[Stored data entries]
[Start of section]
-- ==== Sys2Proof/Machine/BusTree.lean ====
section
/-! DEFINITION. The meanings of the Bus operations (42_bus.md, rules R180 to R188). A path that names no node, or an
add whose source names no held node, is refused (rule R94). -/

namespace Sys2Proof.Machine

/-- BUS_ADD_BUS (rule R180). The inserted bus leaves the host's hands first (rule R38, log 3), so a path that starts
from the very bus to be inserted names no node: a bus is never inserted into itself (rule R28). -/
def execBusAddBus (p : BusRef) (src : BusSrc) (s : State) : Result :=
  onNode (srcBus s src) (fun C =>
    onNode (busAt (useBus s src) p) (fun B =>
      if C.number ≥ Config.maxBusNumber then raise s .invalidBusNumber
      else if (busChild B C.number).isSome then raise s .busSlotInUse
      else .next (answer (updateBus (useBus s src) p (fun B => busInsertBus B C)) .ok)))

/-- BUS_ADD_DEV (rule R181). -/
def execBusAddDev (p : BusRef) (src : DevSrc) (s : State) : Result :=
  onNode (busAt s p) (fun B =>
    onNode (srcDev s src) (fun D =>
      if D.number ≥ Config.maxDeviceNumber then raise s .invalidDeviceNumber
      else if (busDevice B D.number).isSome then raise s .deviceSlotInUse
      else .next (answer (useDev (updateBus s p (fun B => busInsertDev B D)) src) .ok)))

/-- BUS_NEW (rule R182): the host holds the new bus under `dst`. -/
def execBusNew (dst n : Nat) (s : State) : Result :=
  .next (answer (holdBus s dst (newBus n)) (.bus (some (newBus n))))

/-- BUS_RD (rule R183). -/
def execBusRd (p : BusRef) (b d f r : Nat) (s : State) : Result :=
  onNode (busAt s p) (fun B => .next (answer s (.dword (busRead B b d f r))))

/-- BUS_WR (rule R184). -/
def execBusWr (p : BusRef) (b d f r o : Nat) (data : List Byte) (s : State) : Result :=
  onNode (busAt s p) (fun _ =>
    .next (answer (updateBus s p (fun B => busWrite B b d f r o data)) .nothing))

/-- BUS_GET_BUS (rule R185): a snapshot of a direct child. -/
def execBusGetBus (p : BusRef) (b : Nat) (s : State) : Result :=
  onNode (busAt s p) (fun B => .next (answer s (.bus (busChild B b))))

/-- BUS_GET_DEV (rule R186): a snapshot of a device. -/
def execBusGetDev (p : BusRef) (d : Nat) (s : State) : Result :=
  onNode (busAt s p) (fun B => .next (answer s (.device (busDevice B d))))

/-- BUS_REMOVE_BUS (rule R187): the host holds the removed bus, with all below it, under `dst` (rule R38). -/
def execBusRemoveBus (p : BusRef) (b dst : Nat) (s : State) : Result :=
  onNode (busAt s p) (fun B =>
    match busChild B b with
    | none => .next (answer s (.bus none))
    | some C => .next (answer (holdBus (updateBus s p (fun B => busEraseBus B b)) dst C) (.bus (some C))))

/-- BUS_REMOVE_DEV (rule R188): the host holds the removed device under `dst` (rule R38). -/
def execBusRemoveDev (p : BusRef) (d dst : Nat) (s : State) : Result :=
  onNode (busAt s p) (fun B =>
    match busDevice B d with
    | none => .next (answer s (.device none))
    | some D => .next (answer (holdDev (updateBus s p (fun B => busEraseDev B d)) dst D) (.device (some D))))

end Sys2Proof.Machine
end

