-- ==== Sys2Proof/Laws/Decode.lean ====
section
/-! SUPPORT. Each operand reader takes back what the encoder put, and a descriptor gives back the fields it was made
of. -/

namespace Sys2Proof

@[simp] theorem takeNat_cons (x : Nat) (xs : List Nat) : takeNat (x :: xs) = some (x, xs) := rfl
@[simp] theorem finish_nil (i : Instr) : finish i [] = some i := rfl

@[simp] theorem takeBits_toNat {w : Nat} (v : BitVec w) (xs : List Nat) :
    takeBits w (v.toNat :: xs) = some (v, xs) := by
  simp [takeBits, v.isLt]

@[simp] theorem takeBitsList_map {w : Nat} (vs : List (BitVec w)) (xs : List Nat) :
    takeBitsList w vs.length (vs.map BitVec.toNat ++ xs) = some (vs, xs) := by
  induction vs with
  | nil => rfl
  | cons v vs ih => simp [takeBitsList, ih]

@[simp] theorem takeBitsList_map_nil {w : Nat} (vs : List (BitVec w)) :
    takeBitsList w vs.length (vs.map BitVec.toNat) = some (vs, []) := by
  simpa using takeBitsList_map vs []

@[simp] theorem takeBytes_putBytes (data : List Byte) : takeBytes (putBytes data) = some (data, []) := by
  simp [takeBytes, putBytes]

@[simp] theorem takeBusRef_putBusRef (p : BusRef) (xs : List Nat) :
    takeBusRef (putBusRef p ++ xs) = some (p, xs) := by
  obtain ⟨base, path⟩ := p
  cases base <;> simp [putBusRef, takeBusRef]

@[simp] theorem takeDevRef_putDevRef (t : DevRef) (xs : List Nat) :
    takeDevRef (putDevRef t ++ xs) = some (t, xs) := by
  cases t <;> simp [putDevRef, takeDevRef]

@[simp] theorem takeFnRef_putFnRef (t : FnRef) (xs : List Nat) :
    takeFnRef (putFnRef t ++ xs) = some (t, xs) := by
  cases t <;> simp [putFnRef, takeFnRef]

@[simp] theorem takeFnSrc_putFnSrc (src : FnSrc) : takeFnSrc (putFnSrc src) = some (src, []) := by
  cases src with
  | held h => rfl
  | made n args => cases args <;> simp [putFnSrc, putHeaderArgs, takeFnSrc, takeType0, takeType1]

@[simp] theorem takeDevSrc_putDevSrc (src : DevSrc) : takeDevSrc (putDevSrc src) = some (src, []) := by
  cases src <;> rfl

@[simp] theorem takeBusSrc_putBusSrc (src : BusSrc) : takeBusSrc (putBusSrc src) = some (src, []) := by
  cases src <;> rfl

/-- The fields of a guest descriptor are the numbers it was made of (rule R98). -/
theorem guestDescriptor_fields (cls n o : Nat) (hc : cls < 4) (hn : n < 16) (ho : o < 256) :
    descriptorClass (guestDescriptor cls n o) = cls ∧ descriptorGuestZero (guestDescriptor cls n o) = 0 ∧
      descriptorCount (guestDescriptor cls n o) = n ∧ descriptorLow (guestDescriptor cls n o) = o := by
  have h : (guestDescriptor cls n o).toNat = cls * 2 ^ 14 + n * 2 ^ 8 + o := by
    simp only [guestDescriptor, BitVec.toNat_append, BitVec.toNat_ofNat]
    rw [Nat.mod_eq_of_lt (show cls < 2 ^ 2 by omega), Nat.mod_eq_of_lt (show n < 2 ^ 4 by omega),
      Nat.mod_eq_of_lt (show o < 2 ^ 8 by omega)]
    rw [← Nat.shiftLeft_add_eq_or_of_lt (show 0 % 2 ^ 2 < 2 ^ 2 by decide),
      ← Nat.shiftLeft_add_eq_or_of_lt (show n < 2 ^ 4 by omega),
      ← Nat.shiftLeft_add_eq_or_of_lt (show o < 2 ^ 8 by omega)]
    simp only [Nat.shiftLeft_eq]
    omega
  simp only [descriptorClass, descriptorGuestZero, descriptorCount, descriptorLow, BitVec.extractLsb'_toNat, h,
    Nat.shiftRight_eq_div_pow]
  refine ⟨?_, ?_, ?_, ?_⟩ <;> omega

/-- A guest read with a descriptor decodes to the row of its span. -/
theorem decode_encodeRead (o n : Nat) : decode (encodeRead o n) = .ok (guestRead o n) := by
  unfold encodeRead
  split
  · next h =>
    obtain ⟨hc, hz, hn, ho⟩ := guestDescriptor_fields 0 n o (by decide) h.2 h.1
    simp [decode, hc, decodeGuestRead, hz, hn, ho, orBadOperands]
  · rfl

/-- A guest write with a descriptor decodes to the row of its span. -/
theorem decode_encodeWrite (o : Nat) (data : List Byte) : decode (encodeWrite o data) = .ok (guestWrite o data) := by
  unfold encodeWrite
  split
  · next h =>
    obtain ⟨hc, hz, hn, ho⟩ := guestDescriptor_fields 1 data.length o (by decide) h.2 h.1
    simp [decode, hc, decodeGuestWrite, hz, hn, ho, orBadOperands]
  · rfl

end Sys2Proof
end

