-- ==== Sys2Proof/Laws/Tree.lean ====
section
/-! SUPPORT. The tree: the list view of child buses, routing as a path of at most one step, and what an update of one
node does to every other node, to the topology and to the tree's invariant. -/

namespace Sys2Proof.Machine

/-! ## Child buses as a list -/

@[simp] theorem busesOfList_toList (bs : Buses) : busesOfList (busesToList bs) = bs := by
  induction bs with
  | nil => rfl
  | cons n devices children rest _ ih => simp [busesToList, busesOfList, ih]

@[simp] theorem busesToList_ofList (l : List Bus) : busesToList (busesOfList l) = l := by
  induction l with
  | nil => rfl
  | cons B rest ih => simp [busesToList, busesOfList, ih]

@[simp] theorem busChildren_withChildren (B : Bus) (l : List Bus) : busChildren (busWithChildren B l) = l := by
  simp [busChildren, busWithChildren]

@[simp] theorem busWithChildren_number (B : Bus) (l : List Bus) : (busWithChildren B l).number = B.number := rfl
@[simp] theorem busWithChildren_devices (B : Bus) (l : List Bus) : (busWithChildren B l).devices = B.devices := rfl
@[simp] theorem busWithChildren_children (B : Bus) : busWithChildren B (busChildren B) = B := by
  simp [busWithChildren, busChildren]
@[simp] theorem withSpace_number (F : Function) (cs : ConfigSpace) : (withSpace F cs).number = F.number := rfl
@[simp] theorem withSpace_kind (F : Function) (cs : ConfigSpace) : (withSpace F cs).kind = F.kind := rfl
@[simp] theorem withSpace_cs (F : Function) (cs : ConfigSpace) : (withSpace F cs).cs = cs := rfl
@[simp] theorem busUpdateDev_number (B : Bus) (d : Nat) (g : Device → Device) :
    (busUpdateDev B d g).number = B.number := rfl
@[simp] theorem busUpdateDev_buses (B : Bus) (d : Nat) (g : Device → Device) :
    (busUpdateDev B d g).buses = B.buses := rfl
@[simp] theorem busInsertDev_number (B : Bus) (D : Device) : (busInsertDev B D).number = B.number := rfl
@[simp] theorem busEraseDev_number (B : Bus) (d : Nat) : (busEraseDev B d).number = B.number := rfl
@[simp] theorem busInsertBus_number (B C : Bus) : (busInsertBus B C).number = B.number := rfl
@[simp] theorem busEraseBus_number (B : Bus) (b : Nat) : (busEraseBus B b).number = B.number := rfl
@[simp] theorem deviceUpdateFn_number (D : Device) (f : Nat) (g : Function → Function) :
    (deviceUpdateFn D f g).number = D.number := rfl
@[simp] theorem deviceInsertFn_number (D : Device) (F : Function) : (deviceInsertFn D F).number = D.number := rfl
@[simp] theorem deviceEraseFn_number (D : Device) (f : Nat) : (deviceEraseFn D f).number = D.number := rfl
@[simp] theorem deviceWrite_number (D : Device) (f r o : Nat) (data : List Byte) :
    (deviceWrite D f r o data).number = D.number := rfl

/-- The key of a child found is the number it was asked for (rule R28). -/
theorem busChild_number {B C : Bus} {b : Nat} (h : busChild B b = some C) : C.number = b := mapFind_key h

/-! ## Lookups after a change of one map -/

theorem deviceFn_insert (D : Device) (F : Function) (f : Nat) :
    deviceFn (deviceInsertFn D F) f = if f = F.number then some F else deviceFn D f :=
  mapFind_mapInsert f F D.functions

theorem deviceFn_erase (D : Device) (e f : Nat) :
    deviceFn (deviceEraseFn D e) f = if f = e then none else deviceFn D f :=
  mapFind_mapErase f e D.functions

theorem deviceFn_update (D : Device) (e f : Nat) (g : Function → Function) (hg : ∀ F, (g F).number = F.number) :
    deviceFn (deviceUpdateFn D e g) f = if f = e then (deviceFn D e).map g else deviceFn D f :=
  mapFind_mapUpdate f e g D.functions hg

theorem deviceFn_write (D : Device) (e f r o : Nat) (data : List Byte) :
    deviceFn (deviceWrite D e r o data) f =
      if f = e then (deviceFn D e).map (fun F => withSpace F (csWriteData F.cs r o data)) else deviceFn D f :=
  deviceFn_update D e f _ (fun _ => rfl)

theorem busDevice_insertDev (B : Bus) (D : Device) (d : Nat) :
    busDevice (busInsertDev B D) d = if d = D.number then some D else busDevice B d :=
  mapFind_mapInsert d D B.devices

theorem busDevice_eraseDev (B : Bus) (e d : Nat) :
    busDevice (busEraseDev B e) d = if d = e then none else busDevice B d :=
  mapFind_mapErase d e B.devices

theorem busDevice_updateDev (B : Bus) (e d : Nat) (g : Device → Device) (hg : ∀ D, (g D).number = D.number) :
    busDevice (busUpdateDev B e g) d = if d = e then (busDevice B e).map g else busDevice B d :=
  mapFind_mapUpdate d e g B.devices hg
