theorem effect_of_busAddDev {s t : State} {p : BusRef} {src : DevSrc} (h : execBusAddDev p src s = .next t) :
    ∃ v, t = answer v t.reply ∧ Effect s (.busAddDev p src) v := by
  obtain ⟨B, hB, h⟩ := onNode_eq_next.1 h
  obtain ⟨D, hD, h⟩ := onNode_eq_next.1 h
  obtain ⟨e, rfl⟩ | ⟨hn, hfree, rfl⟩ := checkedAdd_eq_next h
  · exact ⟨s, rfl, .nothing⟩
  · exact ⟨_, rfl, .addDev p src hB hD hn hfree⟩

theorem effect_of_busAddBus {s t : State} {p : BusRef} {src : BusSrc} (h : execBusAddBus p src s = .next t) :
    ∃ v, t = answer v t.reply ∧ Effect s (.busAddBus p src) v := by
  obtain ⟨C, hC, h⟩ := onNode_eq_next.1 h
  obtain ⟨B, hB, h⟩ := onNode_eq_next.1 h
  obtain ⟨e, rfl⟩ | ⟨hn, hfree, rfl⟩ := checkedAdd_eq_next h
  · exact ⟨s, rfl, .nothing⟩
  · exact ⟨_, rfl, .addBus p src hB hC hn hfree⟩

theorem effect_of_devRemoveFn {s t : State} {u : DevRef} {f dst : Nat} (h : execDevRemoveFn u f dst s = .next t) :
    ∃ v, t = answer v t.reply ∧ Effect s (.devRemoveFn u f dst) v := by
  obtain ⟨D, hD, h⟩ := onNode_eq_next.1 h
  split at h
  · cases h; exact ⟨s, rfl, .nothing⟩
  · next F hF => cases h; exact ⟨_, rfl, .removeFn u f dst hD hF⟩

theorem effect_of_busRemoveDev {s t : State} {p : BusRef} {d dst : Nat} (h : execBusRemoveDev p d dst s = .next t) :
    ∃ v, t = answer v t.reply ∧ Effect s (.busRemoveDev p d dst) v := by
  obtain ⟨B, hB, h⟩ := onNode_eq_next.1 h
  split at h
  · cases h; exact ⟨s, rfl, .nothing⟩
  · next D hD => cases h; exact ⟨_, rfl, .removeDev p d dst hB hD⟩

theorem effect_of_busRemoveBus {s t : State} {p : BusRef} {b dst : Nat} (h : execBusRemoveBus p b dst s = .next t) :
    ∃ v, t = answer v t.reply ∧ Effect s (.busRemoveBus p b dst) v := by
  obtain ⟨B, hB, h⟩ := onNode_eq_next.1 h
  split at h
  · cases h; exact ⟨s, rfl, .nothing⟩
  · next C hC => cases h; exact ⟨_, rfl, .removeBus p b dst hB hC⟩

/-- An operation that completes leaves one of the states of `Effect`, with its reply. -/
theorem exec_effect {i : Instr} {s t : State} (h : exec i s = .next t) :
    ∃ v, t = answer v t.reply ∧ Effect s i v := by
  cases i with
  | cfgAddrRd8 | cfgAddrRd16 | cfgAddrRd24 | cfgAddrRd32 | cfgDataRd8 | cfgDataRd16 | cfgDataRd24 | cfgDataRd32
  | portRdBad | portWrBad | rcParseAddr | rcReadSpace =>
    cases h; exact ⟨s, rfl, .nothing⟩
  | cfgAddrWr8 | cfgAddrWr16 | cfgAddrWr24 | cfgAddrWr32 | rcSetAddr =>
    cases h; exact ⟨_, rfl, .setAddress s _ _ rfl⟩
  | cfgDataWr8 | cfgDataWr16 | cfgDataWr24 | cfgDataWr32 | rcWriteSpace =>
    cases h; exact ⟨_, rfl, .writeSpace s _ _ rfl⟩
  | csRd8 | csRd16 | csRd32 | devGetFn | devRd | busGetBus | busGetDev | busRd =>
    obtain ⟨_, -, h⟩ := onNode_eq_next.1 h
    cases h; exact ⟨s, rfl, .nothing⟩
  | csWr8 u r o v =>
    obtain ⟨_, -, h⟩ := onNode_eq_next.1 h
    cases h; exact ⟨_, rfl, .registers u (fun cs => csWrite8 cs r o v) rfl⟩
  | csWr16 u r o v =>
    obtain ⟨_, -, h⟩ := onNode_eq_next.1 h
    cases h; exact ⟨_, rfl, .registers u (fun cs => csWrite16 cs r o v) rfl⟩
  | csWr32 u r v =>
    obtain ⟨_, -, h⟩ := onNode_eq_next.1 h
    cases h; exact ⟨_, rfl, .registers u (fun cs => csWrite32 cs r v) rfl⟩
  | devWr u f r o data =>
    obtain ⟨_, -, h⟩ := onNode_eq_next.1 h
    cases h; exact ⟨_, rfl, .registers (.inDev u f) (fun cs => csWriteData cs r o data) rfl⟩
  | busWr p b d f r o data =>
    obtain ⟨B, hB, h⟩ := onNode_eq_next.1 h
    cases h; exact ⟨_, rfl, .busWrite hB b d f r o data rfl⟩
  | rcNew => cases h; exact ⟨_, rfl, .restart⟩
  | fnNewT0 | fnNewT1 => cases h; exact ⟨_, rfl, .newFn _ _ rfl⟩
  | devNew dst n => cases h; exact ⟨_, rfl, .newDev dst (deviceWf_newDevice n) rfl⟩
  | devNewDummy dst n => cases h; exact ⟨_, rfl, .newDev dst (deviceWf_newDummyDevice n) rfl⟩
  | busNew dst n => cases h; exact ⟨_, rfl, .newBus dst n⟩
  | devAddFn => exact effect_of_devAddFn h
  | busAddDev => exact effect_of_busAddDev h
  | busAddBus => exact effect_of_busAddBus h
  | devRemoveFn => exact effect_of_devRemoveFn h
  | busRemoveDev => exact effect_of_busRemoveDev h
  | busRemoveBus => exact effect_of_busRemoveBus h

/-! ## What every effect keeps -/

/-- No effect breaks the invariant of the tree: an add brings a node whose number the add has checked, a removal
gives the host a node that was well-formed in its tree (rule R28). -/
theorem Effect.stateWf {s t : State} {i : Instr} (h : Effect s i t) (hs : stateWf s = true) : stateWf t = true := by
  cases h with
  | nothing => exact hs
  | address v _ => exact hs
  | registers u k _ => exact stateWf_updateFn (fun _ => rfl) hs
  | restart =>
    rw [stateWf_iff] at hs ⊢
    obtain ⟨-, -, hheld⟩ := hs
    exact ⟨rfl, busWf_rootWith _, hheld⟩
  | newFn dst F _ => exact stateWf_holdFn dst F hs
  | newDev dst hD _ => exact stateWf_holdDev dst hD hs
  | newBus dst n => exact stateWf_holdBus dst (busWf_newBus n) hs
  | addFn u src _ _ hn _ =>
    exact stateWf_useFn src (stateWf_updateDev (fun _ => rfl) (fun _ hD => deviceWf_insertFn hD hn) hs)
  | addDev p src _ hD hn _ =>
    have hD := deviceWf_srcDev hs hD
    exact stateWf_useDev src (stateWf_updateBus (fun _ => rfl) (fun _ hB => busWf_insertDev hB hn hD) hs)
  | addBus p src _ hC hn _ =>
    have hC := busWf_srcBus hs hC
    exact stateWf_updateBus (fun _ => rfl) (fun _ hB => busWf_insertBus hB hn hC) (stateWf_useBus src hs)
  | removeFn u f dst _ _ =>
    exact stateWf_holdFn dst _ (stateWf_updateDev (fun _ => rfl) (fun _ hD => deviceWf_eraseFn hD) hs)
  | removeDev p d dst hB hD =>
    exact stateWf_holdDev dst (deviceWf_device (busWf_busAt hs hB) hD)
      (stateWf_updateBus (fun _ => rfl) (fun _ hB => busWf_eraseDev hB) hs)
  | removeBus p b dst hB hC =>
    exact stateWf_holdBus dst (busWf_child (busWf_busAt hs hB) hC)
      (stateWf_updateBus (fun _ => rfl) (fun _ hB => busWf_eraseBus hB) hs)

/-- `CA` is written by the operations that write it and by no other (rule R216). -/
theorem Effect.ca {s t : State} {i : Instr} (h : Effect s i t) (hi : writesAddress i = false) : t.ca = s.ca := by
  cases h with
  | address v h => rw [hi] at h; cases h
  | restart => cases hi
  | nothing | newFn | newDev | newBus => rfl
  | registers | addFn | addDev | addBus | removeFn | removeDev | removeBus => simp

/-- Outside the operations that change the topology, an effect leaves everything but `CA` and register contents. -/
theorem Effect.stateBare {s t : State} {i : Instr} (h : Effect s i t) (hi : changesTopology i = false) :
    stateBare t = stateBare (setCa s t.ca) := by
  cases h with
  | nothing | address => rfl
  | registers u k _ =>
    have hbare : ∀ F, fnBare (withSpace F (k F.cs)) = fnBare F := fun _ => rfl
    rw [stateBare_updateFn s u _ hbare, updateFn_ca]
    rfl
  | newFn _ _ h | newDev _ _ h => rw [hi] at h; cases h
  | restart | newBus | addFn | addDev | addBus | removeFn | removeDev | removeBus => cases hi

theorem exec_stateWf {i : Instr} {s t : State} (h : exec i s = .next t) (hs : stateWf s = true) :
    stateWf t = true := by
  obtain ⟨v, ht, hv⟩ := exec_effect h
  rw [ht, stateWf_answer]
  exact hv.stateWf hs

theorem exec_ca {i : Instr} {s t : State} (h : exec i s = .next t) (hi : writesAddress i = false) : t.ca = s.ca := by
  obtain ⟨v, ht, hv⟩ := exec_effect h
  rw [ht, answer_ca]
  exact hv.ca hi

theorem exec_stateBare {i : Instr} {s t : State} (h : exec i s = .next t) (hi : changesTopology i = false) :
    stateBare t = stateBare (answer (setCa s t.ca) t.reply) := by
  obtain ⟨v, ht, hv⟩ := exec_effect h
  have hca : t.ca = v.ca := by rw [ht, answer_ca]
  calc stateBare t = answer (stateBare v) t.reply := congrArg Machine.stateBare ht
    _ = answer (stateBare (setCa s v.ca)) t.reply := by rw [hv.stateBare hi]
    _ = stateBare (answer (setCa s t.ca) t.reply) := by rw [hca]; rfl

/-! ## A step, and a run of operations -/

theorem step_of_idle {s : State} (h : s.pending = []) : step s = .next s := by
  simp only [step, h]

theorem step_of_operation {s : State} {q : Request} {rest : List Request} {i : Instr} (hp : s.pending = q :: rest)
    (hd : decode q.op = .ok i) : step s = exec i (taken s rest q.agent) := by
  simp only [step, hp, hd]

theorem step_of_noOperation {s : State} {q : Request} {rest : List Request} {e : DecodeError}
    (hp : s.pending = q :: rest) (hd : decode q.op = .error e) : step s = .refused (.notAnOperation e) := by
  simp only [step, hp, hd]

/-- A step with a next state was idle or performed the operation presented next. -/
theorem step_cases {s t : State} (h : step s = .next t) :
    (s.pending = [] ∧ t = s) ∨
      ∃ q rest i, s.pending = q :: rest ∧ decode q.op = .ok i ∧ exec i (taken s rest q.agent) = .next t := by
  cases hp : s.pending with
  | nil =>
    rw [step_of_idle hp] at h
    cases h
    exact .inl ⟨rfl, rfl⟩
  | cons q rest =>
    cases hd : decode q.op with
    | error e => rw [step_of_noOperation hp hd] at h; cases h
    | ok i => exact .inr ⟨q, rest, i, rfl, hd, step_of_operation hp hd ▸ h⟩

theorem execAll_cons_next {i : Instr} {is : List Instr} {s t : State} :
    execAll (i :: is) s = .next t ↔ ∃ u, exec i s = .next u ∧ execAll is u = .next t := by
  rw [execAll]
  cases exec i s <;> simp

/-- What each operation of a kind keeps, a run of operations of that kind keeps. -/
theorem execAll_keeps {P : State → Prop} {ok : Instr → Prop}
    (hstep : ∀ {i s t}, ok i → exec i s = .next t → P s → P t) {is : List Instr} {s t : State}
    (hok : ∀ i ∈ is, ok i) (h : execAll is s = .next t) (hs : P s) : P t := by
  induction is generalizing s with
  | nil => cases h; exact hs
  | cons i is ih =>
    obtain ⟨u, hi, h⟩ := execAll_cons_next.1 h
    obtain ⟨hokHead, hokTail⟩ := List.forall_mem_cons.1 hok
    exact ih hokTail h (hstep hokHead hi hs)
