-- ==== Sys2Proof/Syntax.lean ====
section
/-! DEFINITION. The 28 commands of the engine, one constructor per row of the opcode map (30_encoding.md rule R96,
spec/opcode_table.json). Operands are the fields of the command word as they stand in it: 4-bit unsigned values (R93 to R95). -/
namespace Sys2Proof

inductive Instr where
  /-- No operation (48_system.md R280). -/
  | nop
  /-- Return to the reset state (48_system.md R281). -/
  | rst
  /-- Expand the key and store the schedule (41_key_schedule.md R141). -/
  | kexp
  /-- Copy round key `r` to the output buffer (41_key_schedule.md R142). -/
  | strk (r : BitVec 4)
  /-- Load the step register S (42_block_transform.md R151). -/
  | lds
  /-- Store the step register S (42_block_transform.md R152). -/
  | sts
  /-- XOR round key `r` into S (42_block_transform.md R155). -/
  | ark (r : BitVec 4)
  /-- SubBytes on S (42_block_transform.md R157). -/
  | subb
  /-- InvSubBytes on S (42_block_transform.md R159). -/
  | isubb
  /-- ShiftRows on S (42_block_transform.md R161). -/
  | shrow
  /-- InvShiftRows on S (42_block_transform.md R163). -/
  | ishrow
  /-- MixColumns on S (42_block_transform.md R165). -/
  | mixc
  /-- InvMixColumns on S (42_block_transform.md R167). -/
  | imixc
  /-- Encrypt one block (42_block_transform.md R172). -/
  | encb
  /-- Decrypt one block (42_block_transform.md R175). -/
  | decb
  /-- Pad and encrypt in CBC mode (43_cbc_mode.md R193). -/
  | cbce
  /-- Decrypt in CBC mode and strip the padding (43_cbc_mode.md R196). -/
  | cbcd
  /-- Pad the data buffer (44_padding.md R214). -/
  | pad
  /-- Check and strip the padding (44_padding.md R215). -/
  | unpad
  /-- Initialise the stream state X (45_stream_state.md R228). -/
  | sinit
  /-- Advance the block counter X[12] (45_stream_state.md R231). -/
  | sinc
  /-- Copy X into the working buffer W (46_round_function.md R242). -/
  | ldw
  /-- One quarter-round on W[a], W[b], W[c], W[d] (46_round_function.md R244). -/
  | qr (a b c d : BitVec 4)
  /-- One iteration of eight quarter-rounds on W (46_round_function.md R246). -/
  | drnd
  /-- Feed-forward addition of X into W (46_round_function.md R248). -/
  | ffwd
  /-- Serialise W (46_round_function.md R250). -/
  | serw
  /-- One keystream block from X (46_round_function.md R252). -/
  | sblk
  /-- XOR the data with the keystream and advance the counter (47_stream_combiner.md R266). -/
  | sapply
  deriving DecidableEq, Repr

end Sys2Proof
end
[End of section]
• Aim of the task:
Among the entries above, copy exactly only the lines starting with the one containing "(42_block_transform.md R165). -/" and going through the one containing "(44_padding.md R214). -/", both ends included.

• Answer space:
  /-- MixColumns on S (42_block_transform.md R165). -/
  | mixc
  /-- InvMixColumns on S (42_block_transform.md R167). -/
  | imixc
  /-- Encrypt one block (42_block_transform.md R172). -/
  | encb
  /-- Decrypt one block (42_block_transform.md R175). -/
  | decb
  /-- Pad and encrypt in CBC mode (43_cbc_mode.md R193). -/
  | cbce
  /-- Decrypt in CBC mode and strip the padding (43_cbc_mode.md R196). -/
  | cbcd
  /-- Pad the data buffer (44_padding.md R214). -/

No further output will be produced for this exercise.